Overfitting occurs when the model begins to memorize noise in training data as if they were general patterns. Overfitting can be diagnosed by searching for a divergence in the training and validation losses and accuracies. The training loss being lower than the validation loss or the training accuracy being higher than the validation accuracy are not indicators of overfitting. These behaviours are common and still result with successfully trained models. The kind of divergence that indicates overfitting is when the training loss continues to decrease while the validation loss starts increasing and when the training accuracy continues increasing while the validation accuracy begins decreasing. A model that overfit will perform well on the training dataset but will perform poorly on any data outside of the training dataset.

Overfitting can be resolved by increasing the learning rates. Since models are unlikely to begin overfitting near the beginning of training, it is recommended to increase the final learning rate.

Other Issues

One issue that can occur is if the model does not output any particles.

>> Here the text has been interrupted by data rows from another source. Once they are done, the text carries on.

theorem testBit_pack_one (l : List Nat) (i : Nat) : (pack 1 l).testBit i = decide (l.getD i 0 % 2 = 1) := by
  induction l generalizing i with
  | nil => simp [pack]
  | cons v l ih =>
    cases i with
    | zero => simp [pack, Nat.add_mod]
    | succ i =>
      have htail : (v % 2 + 2 * pack 1 l) / 2 = pack 1 l := by omega
      simp [pack, Nat.testBit_succ, htail, ih]

theorem reverse_eq_bitrev64 (a : Word) : a.reverse = bitrev64 a := by
  apply BitVec.eq_of_getLsbD_eq
  intro i hi
  have hbit : (unpack 1 64 a.toNat).reverse.getD i 0 = a.toNat / 2 ^ (63 - i) % 2 := by
    simp [unpack_one_eq_map, List.getD_eq_getElem?_getD, hi]
  rw [BitVec.getLsbD_reverse, BitVec.getMsbD, bitrev64, word, BitVec.getLsbD_ofNat, testBit_pack_one, hbit]
  simp [hi, BitVec.getLsbD, Nat.testBit_eq_decide_div_mod_eq]

/-! ### Immediates -/

theorem slt_simm (a : Word) (i : BitVec 12) : a.slt (i.signExtend 64) = decide (a.toInt < i.toInt) := by
  rw [BitVec.slt, BitVec.toInt_signExtend_of_le (by decide)]

theorem signExtend_append_eq_wrap64 (u : BitVec 20) : (u ++ 0#12).signExtend 64 = wrap64 (u.toInt * 4096) := by
  rw [BitVec.signExtend, BitVec.toInt_append_zero, Int.mul_comm]; rfl

end Sys2Proof.Machine

namespace Sys2Proof

open Machine

/-- Settles O1: each form is one register write (`Writes.bin`, `Writes.un`), of a value that the lemmas above bring to the model's. -/
theorem integerForms : Obligations.IntegerForms := by
  unfold Obligations.IntegerForms
  refine ⟨fun d r t s hs => ?binary, fun d r s hs => ?unary, fun d r i n u s hs => ⟨?immediate, ?hiimm⟩⟩
  case binary =>
    simp only [List.forall_mem_cons, List.not_mem_nil, false_implies, implies_true, and_true]
    exact ⟨
      -- add, sub, xor, andn, orn, xnor, or, and
      .bin hs rfl rfl rfl rfl, .bin hs rfl rfl rfl rfl, .bin hs rfl rfl rfl rfl, .bin hs rfl rfl rfl rfl,
      .bin hs rfl rfl rfl rfl, .bin hs rfl rfl rfl rfl, .bin hs rfl rfl rfl rfl, .bin hs rfl rfl rfl rfl,
      -- shifts and rotations
      .bin hs rfl rfl rfl rfl, .bin hs rfl rfl rfl rfl, .bin hs rfl rfl rfl rfl, .bin hs rfl rfl rfl rfl, .bin hs rfl rfl rfl rfl,
      -- cmplt, cmpltu, cmpeq
      .bin hs rfl rfl rfl rfl, .bin hs rfl rfl rfl rfl, .bin hs rfl rfl rfl (by simp only [flag, decide_eq_true_eq]),
      -- min, max, minu, maxu
      .bin hs rfl rfl rfl (ite_slt_eq_ite_toInt_le id), .bin hs rfl rfl rfl (ite_slt_eq_ite_toInt_le Eq.symm),
      .bin hs rfl rfl rfl (ite_ult_eq_ite_toNat_le id), .bin hs rfl rfl rfl (ite_ult_eq_ite_toNat_le Eq.symm),
      -- mul, mulx.ss, mulx.uu, mulx.su
      .bin hs rfl rfl rfl rfl, .bin hs rfl rfl rfl (mulxSs_eq _ _), .bin hs rfl rfl rfl (mulxUu_eq _ _),
      .bin hs rfl rfl rfl (mulxSu_eq _ _),
      -- quot, quotu, remd, remdu
      .bin hs rfl rfl rfl (sdiv_eq_quotS _ _), .bin hs rfl rfl rfl (udiv_eq_quotU _ _),
      .bin hs rfl rfl rfl (srem_eq_remdS _ _), .bin hs rfl rfl rfl (umod_eq_remdU _ _)⟩
  case unary =>
    simp only [List.forall_mem_cons, List.not_mem_nil, false_implies, implies_true, and_true]
    exact ⟨
      -- clz, ctz, pop
      .un hs rfl rfl rfl (congrArg word (leadZeros_eq_find? _ 64).symm), .un hs rfl rfl rfl (congrArg word (ctz_eq _)),
      .un hs rfl rfl rfl (congrArg word (popCount_eq_filter 64 _).symm),
      -- sext.b, sext.h, sext.w, zext.b, zext.h, zext.w
      .un hs rfl rfl rfl rfl, .un hs rfl rfl rfl rfl, .un hs rfl rfl rfl rfl,
      .un hs rfl rfl rfl (and_mask_eq_uimm _ 8), .un hs rfl rfl rfl (and_mask_eq_uimm _ 16), .un hs rfl rfl rfl (and_mask_eq_uimm _ 32),
      -- bswap, bitrev
      .un hs rfl rfl rfl (append_bytes_eq_bswap64 _), .un hs rfl rfl rfl (reverse_eq_bitrev64 _)⟩
  case immediate =>
    simp only [List.forall_mem_cons, List.not_mem_nil, false_implies, implies_true, and_true]
    exact ⟨
      -- addi, slli, rotli
      .un hs rfl rfl rfl rfl, .un hs rfl rfl rfl rfl, .un hs rfl rfl rfl rfl,
      -- cmplti, cmpltiu
      .un hs rfl rfl rfl (by rw [slt_simm]; rfl), .un hs rfl rfl rfl rfl,
      -- xori, srli, srai, rotri, ori, andi
      .un hs rfl rfl rfl rfl, .un hs rfl rfl rfl rfl, .un hs rfl rfl rfl rfl, .un hs rfl rfl rfl rfl, .un hs rfl rfl rfl rfl,
      .un hs rfl rfl rfl rfl,
      -- pcadd
      .of_body (n := 32) rfl hs rfl rfl rfl⟩
  case hiimm => exact .of_body (n := 32) rfl hs rfl rfl (by rw [signExtend_append_eq_wrap64]; rfl)

end Sys2Proof
end

section
/-!
PROOFS. Jumps, branches and the set-up of hardware loops (R213 to R217): O4. First the values that their traps carry; then one lemma for each
case of the four effects `jumpTo`, `jumpReg`, `branch` and `setupLoop`; then the obligation.
-/

namespace Sys2Proof.Machine

/-! ### Traps that carry the encoding as dword 5 (R331, R365) -/

/-- The causes 0x02 and 0x09 take the encoding as dword 5 and keep their value. -/
theorem Trap.fill_codeTarget {t : Trap} (hc : t.cause = 0x02 ∨ t.cause = 0x09) (enc : Nat) (k : Task) :
    t.fill enc k = { t with d5 := word enc } := by
  rcases hc with hc | hc <;> simp [Trap.fill, Trap.valued, Trap.early, hc]

/-- A ready stream's instruction traps on its code target. -/
theorem State.Ready.traps_codeTarget {s : State} (h : s.Ready) {i : Instr} {n w : Nat} {b : Body} {t : Trap}
    (hx : exec i s = s.run i b) (he : encode i = some (n, w)) (hw : wellFormed i = true) (hb : b s = .error (.trap t))
    (hc : t.cause = 0x02 ∨ t.cause = 0x09) : Traps i s (withEnc i t) := by
  refine h.traps hx he hw hb ?_ ?_
  · rw [Trap.fill_codeTarget hc, withEnc, encWord, he]; rfl
  · rcases hc with hc | hc <;> simp [hc]

/-- An instruction of `len` bytes retires with what its effect gives. -/
theorem State.Ready.retires_len {s : State} (h : s.Ready) {i : Instr} {len w : Nat} {b : Body} {d : Done}
    (hx : exec i s = s.run i b) (he : encode i = some (8 * len, w)) (hw : wellFormed i = true) (hb : b s = .ok d) :
    Retires i s len d := by
  have hr := h.run_ok he hw hb
  rw [Nat.mul_div_cancel_left len (by decide)] at hr
  exact hx.trans hr

/-- A code target lies below the instruction store or past it. -/
theorem inStore_eq_false {t : Int} (h : t < 0 ∨ 0xFFFE < t) : inStore t = false := by
  simp only [inStore, Bool.and_eq_false_iff, decide_eq_false_iff_not]; omega

theorem inStore_eq_true {t : Int} (h : 0 ≤ t ∧ t ≤ 0xFFFE) : inStore t = true := by
  simp [inStore, h]

/-- Code of the instruction store may jump backward (R31). -/
theorem State.Ready.forward {s : State} (h : s.Ready) {n : Nat} (o : BitVec n) : s.forward o = .ok () := by
  simp [State.forward, State.carried, h.carried]
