-- ==== Sys2Proof/Machine/Registers.lean ====
section
/-! DEFINITION. The general register file R0..R7 (10_state.md R17): eight 16-bit registers, none hard-wired, no aliases or
banks. PC and COND, the other two slots of R29, are fields of State of their own, since no register field can name them. -/

namespace Sys2Proof.Machine

/-- The general registers (R17). -/
structure Gprs where
  r0 : Word
  r1 : Word
  r2 : Word
  r3 : Word
  r4 : Word
  r5 : Word
  r6 : Word
  r7 : Word
  deriving DecidableEq, Repr, Inhabited

/-- `x[i]` (R14). -/
def Gprs.get (g : Gprs) : Reg → Word
  | .r0 => g.r0
  | .r1 => g.r1
  | .r2 => g.r2
  | .r3 => g.r3
  | .r4 => g.r4
  | .r5 => g.r5
  | .r6 => g.r6
  | .r7 => g.r7

/-- `x[i] <- v` (R14). -/
def Gprs.set (g : Gprs) : Reg → Word → Gprs
  | .r0, v => { g with r0 := v }
  | .r1, v => { g with r1 := v }
  | .r2, v => { g with r2 := v }
  | .r3, v => { g with r3 := v }
  | .r4, v => { g with r4 := v }
  | .r5, v => { g with r5 := v }
  | .r6, v => { g with r6 := v }
  | .r7, v => { g with r7 := v }

end Sys2Proof.Machine
end

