-- ==== Sys2Proof/Laws/Memory.lean ====
section
/-! SUPPORT. The laws of memory: a read after a write, and that every operation keeps the canonical form. The read laws need
no canonical form: they hold of every list. -/

namespace Sys2Proof.Machine

@[simp] theorem peek_nil (a : Nat) : Memory.peek [] a = unlistedCell := rfl

theorem peek_cons (b : Nat) (w : Word) (m : Memory) (a : Nat) :
    Memory.peek ((b, w) :: m) a = if a = b then w else Memory.peek m a := rfl

theorem peek_clear (m : Memory) (a b : Nat) :
    (Memory.clear m a).peek b = if b = a then unlistedCell else Memory.peek m b := by
  induction m with
  | nil => simp [Memory.clear]
  | cons e m ih =>
    obtain ⟨c, w⟩ := e
    by_cases hac : a = c
    · subst hac
      by_cases hba : b = a
      · subst hba; simp [Memory.clear, ih]
      · simp [Memory.clear, Memory.peek, ih, hba]
    · by_cases hbc : b = c
      · subst hbc
        simp [Memory.clear, Memory.peek, hac, Ne.symm hac]
      · simp [Memory.clear, Memory.peek, ih, hac, hbc]

theorem peek_enter (m : Memory) (a b : Nat) (v : Word) (absent : Memory.peek m a = unlistedCell)
    (gone : Memory.clear m a = m) : (m.enter a v).peek b = if b = a then v else Memory.peek m b := by
  induction m with
  | nil => simp [Memory.enter, Memory.peek]
  | cons e m ih =>
    obtain ⟨c, w⟩ := e
    have hac : a ≠ c := by
      rintro rfl
      have : (Memory.clear ((a, w) :: m) a).length ≤ m.length := by
        have len : ∀ l : Memory, (Memory.clear l a).length ≤ l.length := by
          intro l
          induction l with
          | nil => simp [Memory.clear]
          | cons e l ih => obtain ⟨d, x⟩ := e; simp only [Memory.clear]; split <;> simp <;> omega
        simpa [Memory.clear] using len m
      rw [gone] at this
      simp at this
    have gone' : Memory.clear m a = m := by simpa [Memory.clear, hac] using gone
    have absent' : Memory.peek m a = unlistedCell := by simpa [Memory.peek, hac] using absent
    by_cases lt : a < c
    · simp [Memory.enter, Memory.peek, lt]
    · by_cases hbc : b = c
      · subst hbc
        simp [Memory.enter, Memory.peek, lt, Ne.symm hac]
      · simp [Memory.enter, Memory.peek, lt, hbc, ih absent' gone']

theorem clear_clear (m : Memory) (a : Nat) : Memory.clear (Memory.clear m a) a = Memory.clear m a := by
  induction m with
  | nil => rfl
  | cons e m ih =>
    obtain ⟨c, w⟩ := e
    by_cases hac : a = c <;> simp [Memory.clear, hac]
    · subst hac; exact ih
    · exact ih

/-- Reading any cell after a write: the value written, or what the cell held. -/
@[simp] theorem peek_poke (m : Memory) (a b : Nat) (v : Word) :
    (m.poke a v).peek b = if b = a then v else Memory.peek m b := by
  unfold Memory.poke
  split
  · rename_i h; rw [peek_clear, h]
  · rw [peek_enter _ _ _ _ (by rw [peek_clear]; simp) (clear_clear m a), peek_clear]
    split <;> rfl

theorem wfFrom_weaken {m : Memory} {l l' : Nat} (le : l' ≤ l) (h : Memory.wfFrom l m = true) :
    Memory.wfFrom l' m = true := by
  cases m with
  | nil => rfl
  | cons e m =>
    obtain ⟨c, w⟩ := e
    simp only [Memory.wfFrom, Bool.and_eq_true, decide_eq_true_eq] at h ⊢
    exact ⟨⟨⟨by omega, h.1.1.2⟩, h.1.2⟩, h.2⟩

theorem wfFrom_clear {m : Memory} {l : Nat} (a : Nat) (h : Memory.wfFrom l m = true) :
    Memory.wfFrom l (Memory.clear m a) = true := by
  induction m generalizing l with
  | nil => rfl
  | cons e m ih =>
    obtain ⟨c, w⟩ := e
    simp only [Memory.wfFrom, Bool.and_eq_true, decide_eq_true_eq] at h
    by_cases hac : a = c
    · simpa [Memory.clear, hac] using ih (wfFrom_weaken (by omega) h.2) |> (hac ▸ ·)
    · simp only [Memory.clear, if_neg hac, Memory.wfFrom, Bool.and_eq_true, decide_eq_true_eq]
      exact ⟨h.1, ih h.2⟩

theorem wfFrom_enter {m : Memory} {l a : Nat} {v : Word} (hv : v ≠ unlistedCell) (ha : a < 65536) (la : l ≤ a)
    (h : Memory.wfFrom l m = true) (gone : ∀ e ∈ m, e.1 ≠ a) : Memory.wfFrom l (m.enter a v) = true := by
  induction m generalizing l with
  | nil => simp [Memory.enter, Memory.wfFrom, hv, ha, la]
  | cons e m ih =>
    obtain ⟨c, w⟩ := e
    simp only [Memory.wfFrom, Bool.and_eq_true, decide_eq_true_eq] at h
    have hca : c ≠ a := gone (c, w) (by simp)
    by_cases lt : a < c
    · simp only [Memory.enter, if_pos lt, Memory.wfFrom, Bool.and_eq_true, decide_eq_true_eq]
      exact ⟨⟨⟨la, ha⟩, hv⟩, ⟨⟨by omega, h.1.1.2⟩, h.1.2⟩, h.2⟩
    · simp only [Memory.enter, if_neg lt, Memory.wfFrom, Bool.and_eq_true, decide_eq_true_eq]
      exact ⟨h.1, ih (by omega) h.2 fun e he => gone e (by simp [he])⟩

theorem not_mem_clear (m : Memory) (a : Nat) : ∀ e ∈ Memory.clear m a, e.1 ≠ a := by
  induction m with
  | nil => simp [Memory.clear]
  | cons e m ih =>
    obtain ⟨c, w⟩ := e
    by_cases hac : a = c
    · rw [Memory.clear, if_pos hac]; exact ih
    · simp only [Memory.clear, if_neg hac, List.mem_cons]
      rintro x (rfl | hx)
      · exact fun h => hac h.symm
      · exact ih x hx

@[simp] theorem wf_nil : Memory.wf [] = true := rfl

/-- A write keeps the canonical form. -/
theorem wf_poke {m : Memory} {a : Nat} (v : Word) (ha : a < 65536) (h : m.wf = true) : (m.poke a v).wf = true := by
  unfold Memory.poke
  split
  · exact wfFrom_clear a h
  · rename_i hv
    exact wfFrom_enter hv ha (Nat.zero_le a) (wfFrom_clear a h) (not_mem_clear m a)

/-- Reading any cell after `MemWrite`. -/
@[simp] theorem memWrite_cell (s : State) (a v b : Word) : (memWrite s a v).cell b = if b = a then v else s.cell b := by
  simp [State.cell, memWrite, BitVec.toNat_inj]

/-- `MemWrite` keeps the canonical form. -/
theorem memWrite_wf {s : State} (a v : Word) (h : s.mem.wf = true) : (memWrite s a v).mem.wf = true :=
  wf_poke v a.isLt h

end Sys2Proof.Machine
end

This can occur when the model falls into a local optimization of never find particles. There are two approaches to resolving this issue. The first is to use class weights during training. This can be done so by setting the "Use class weights" parameter on. This parameter will reward the model for correctly picking particles, encouraging it to find the global optimum. The second approach is to decrease the initial learning rate. A lower initial learning rate will help prevent the training from falling into a local optimization.